Reluctantly remembered: the strange historical odyssey of the Führerbunker.
The remains of the concrete tomb where Hitler blew his brains out are a fascinating but uncomfortable artifact of history.
Eighty years ago today, on January 16, 1945, Adolf Hitler moved into what would prove to be his final residence and headquarters, the “Führerbunker” under the Chancellery Garden in Berlin. This is where he would eventually shoot himself on April 30, in the final days of World War II in Europe. This article is not the story of what happened there. That story has been told and retold many times. This is about the Führerbunker itself, what happened to it after the war and its curious place in history.
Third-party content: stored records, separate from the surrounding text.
theorem keeps_execPackAppend (unit : Nat) (s : State) (h_s : Keeps L r0 s) (l_freeCtr : L .freeCtr := by assumption) (l_rf : L .rf := by assumption) (l_seam : L .seam := by assumption) (l_sched : L .sched := by assumption) (l_pat : L .pat := by assumption) (l_rings : L .rings := by assumption) (l_xl : L .xl := by assumption) (l_hmc : L .hmc := by assumption) (l_cxt : L .cxt := by assumption) (l_mem : L .mem := by assumption) (l_portA : L .portA := by assumption) (l_portB : L .portB := by assumption) (l_i3c : L .i3c := by assumption) (l_dev : L .dev := by assumption) (l_pkt : L .pkt := by assumption) (l_packs : L .packs := by assumption) (l_scans : L .scans := by assumption) (l_opers : L .opers := by assumption) (l_ma : L .ma := by assumption) (l_out : L .out := by assumption) :
    ∃ t, execPackAppend unit s = .next t ∧ Keeps L r0 t := by
  refine ⟨_, rfl, ?_⟩
  repeat' first
    | with_reducible assumption
    | with_reducible exact Or.inl rfl | with_reducible exact Or.inr (by assumption)
    | with_reducible exact Nat.le_refl _ | with_reducible exact List.prefix_rfl | exact id | exact Nat.le_add_right _ _ | exact DevSt.fuseKept_of (Nat.le_refl _) rfl
    | with_reducible apply keeps_packRun
    | with_reducible apply keeps_packAppendX
    | intro _
    | (extract_lets +onlyGivenNames x; refine Keeps.cut (v := x) ?_ ?_; rotate_left; intro hx; clear_value x; rotate_left; subst x)
    | (extract_lets +onlyGivenNames x; subst x)
    | with_reducible apply Keeps.ite | with_reducible apply Keeps.ite1 | with_reducible apply Keeps.ite2 | with_reducible apply Keeps.ite11
    | split
    | (refine Keeps.of_eq1 (by with_reducible assumption) ?_)
    | (refine Keeps.of_eq2 (by with_reducible assumption) ?_)
    | (refine Keeps.of_eq11 (by with_reducible assumption) ?_)
    | (simp -zeta only [keeps_mk]; with_reducible apply KeepsF.upd)
    | dsimp -zeta only

theorem keeps_packSaveX (u : Nat) (c : UnitCmd) (s : State) (h_s : Keeps L r0 s) (l_freeCtr : L .freeCtr := by assumption) (l_rf : L .rf := by assumption) (l_seam : L .seam := by assumption) (l_sched : L .sched := by assumption) (l_pat : L .pat := by assumption) (l_rings : L .rings := by assumption) (l_xl : L .xl := by assumption) (l_hmc : L .hmc := by assumption) (l_cxt : L .cxt := by assumption) (l_mem : L .mem := by assumption) (l_portA : L .portA := by assumption) (l_portB : L .portB := by assumption) (l_i3c : L .i3c := by assumption) (l_dev : L .dev := by assumption) (l_pkt : L .pkt := by assumption) (l_packs : L .packs := by assumption) (l_scans : L .scans := by assumption) (l_opers : L .opers := by assumption) (l_ma : L .ma := by assumption) (l_out : L .out := by assumption) :
    Keeps L r0 (packSaveX u c s) := by
  unfold packSaveX
  repeat' first
    | with_reducible assumption
    | with_reducible exact Or.inl rfl | with_reducible exact Or.inr (by assumption)
    | with_reducible exact Nat.le_refl _ | with_reducible exact List.prefix_rfl | exact id | exact Nat.le_add_right _ _ | exact DevSt.fuseKept_of (Nat.le_refl _) rfl
    | with_reducible apply keeps_packEnd
    | with_reducible apply keeps_stageOut
    | with_reducible apply keeps_uWrite
    | with_reducible apply keeps_freePackCtx
    | intro _
    | (extract_lets +onlyGivenNames x; refine Keeps.cut (v := x) ?_ ?_; rotate_left; intro hx; clear_value x; rotate_left; subst x)
    | (extract_lets +onlyGivenNames x; subst x)
    | with_reducible apply Keeps.ite | with_reducible apply Keeps.ite1 | with_reducible apply Keeps.ite2 | with_reducible apply Keeps.ite11
    | split
    | (refine Keeps.of_eq1 (by with_reducible assumption) ?_)
    | (refine Keeps.of_eq2 (by with_reducible assumption) ?_)
    | (refine Keeps.of_eq11 (by with_reducible assumption) ?_)
    | (simp -zeta only [keeps_mk]; with_reducible apply KeepsF.upd)
    | dsimp -zeta only

theorem keeps_execPackSave (unit : Nat) (s : State) (h_s : Keeps L r0 s) (l_freeCtr : L .freeCtr := by assumption) (l_rf : L .rf := by assumption) (l_seam : L .seam := by assumption) (l_sched : L .sched := by assumption) (l_pat : L .pat := by assumption) (l_rings : L .rings := by assumption) (l_xl : L .xl := by assumption) (l_hmc : L .hmc := by assumption) (l_cxt : L .cxt := by assumption) (l_mem : L .mem := by assumption) (l_portA : L .portA := by assumption) (l_portB : L .portB := by assumption) (l_i3c : L .i3c := by assumption) (l_dev : L .dev := by assumption) (l_pkt : L .pkt := by assumption) (l_packs : L .packs := by assumption) (l_scans : L .scans := by assumption) (l_opers : L .opers := by assumption) (l_ma : L .ma := by assumption) (l_out : L .out := by assumption) :
    ∃ t, execPackSave unit s = .next t ∧ Keeps L r0 t := by
  refine ⟨_, rfl, ?_⟩
  repeat' first
    | with_reducible assumption
    | with_reducible exact Or.inl rfl | with_reducible exact Or.inr (by assumption)
    | with_reducible exact Nat.le_refl _ | with_reducible exact List.prefix_rfl | exact id | exact Nat.le_add_right _ _ | exact DevSt.fuseKept_of (Nat.le_refl _) rfl
    | with_reducible apply keeps_packRun
    | with_reducible apply keeps_packSaveX
    | intro _
    | (extract_lets +onlyGivenNames x; refine Keeps.cut (v := x) ?_ ?_; rotate_left; intro hx; clear_value x; rotate_left; subst x)
    | (extract_lets +onlyGivenNames x; subst x)
    | with_reducible apply Keeps.ite | with_reducible apply Keeps.ite1 | with_reducible apply Keeps.ite2 | with_reducible apply Keeps.ite11
    | split
    | (refine Keeps.of_eq1 (by with_reducible assumption) ?_)
    | (refine Keeps.of_eq2 (by with_reducible assumption) ?_)
    | (refine Keeps.of_eq11 (by with_reducible assumption) ?_)
    | (simp -zeta only [keeps_mk]; with_reducible apply KeepsF.upd)
    | dsimp -zeta only

theorem keeps_walkBlocks (u : Nat) (c : UnitCmd) (seg len n o : Nat) (acc : List Nat) (s : State) (h : Keeps L r0 s) (l_freeCtr : L .freeCtr := by assumption) (l_rf : L .rf := by assumption) (l_seam : L .seam := by assumption) (l_sched : L .sched := by assumption) (l_pat : L .pat := by assumption) (l_rings : L .rings := by assumption) (l_xl : L .xl := by assumption) (l_hmc : L .hmc := by assumption) (l_cxt : L .cxt := by assumption) (l_mem : L .mem := by assumption) (l_portA : L .portA := by assumption) (l_portB : L .portB := by assumption) (l_i3c : L .i3c := by assumption) (l_dev : L .dev := by assumption) (l_pkt : L .pkt := by assumption) (l_packs : L .packs := by assumption) (l_scans : L .scans := by assumption) (l_opers : L .opers := by assumption) (l_ma : L .ma := by assumption) (l_out : L .out := by assumption) :
    Keeps L r0 (walkBlocks u c seg len n o acc s).1 := by
  induction n generalizing o acc s with
  | zero =>
    unfold walkBlocks
    try dsimp -zeta only
    repeat' first
      | with_reducible assumption
      | with_reducible exact Or.inl rfl | with_reducible exact Or.inr (by assumption)
      | with_reducible exact Nat.le_refl _ | with_reducible exact List.prefix_rfl | exact id | exact Nat.le_add_right _ _ | exact DevSt.fuseKept_of (Nat.le_refl _) rfl
      | with_reducible apply keeps_uReadNat
      | (extract_lets +onlyGivenNames x; refine Keeps.cut (v := x) ?_ ?_; rotate_left; intro hx; clear_value x; rotate_left; subst x)
      | (extract_lets +onlyGivenNames x; subst x)
      | with_reducible apply Keeps.ite | with_reducible apply Keeps.ite1 | with_reducible apply Keeps.ite2 | with_reducible apply Keeps.ite11
      | split
      | (refine Keeps.of_eq1 (by with_reducible assumption) ?_)
      | (refine Keeps.of_eq2 (by with_reducible assumption) ?_)
      | (refine Keeps.of_eq11 (by with_reducible assumption) ?_)
      | (simp -zeta only [keeps_mk]; with_reducible apply KeepsF.upd)
      | dsimp -zeta only
  | succ n ih =>
    unfold walkBlocks
    try dsimp -zeta only
    repeat' first
      | with_reducible assumption
      | with_reducible exact Or.inl rfl | with_reducible exact Or.inr (by assumption)
      | with_reducible exact Nat.le_refl _ | with_reducible exact List.prefix_rfl | exact id | exact Nat.le_add_right _ _ | exact DevSt.fuseKept_of (Nat.le_refl _) rfl
      | with_reducible apply keeps_uReadNat
      | with_reducible apply ih
      | intro _
      | (extract_lets +onlyGivenNames x; refine Keeps.cut (v := x) ?_ ?_; rotate_left; intro hx; clear_value x; rotate_left; subst x)
      | (extract_lets +onlyGivenNames x; subst x)
      | with_reducible apply Keeps.ite | with_reducible apply Keeps.ite1 | with_reducible apply Keeps.ite2 | with_reducible apply Keeps.ite11
      | split
      | (refine Keeps.of_eq1 (by with_reducible assumption) ?_)
      | (refine Keeps.of_eq2 (by with_reducible assumption) ?_)
      | (refine Keeps.of_eq11 (by with_reducible assumption) ?_)
      | (simp -zeta only [keeps_mk]; with_reducible apply KeepsF.upd)
      | dsimp -zeta only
Of all the places where World War II was fought—Omaha Beach, Pearl Harbor, Mt. Suribachi, El Alamein, Hiroshima—the Führerbunker seems to have perhaps the most fascination for people, with the possible exception of sites more directly related to the Holocaust. The story of the last days of the Third Reich, where the bunker is the main setting (if not a character in its own right), has been chronicled in many books and portrayed in numerous movies, not just the 2004 German film Downfall but also movies made in 1981 (The Bunker) and 1973 (Hitler: The Last Ten Days). Wikipedia has a whole category titled “Final Occupants of the Führerhbunker by Date of Departure.” Yet the bunker itself, as a physical space and a historical artifact, has been almost forgotten, and remembered only reluctantly in this century.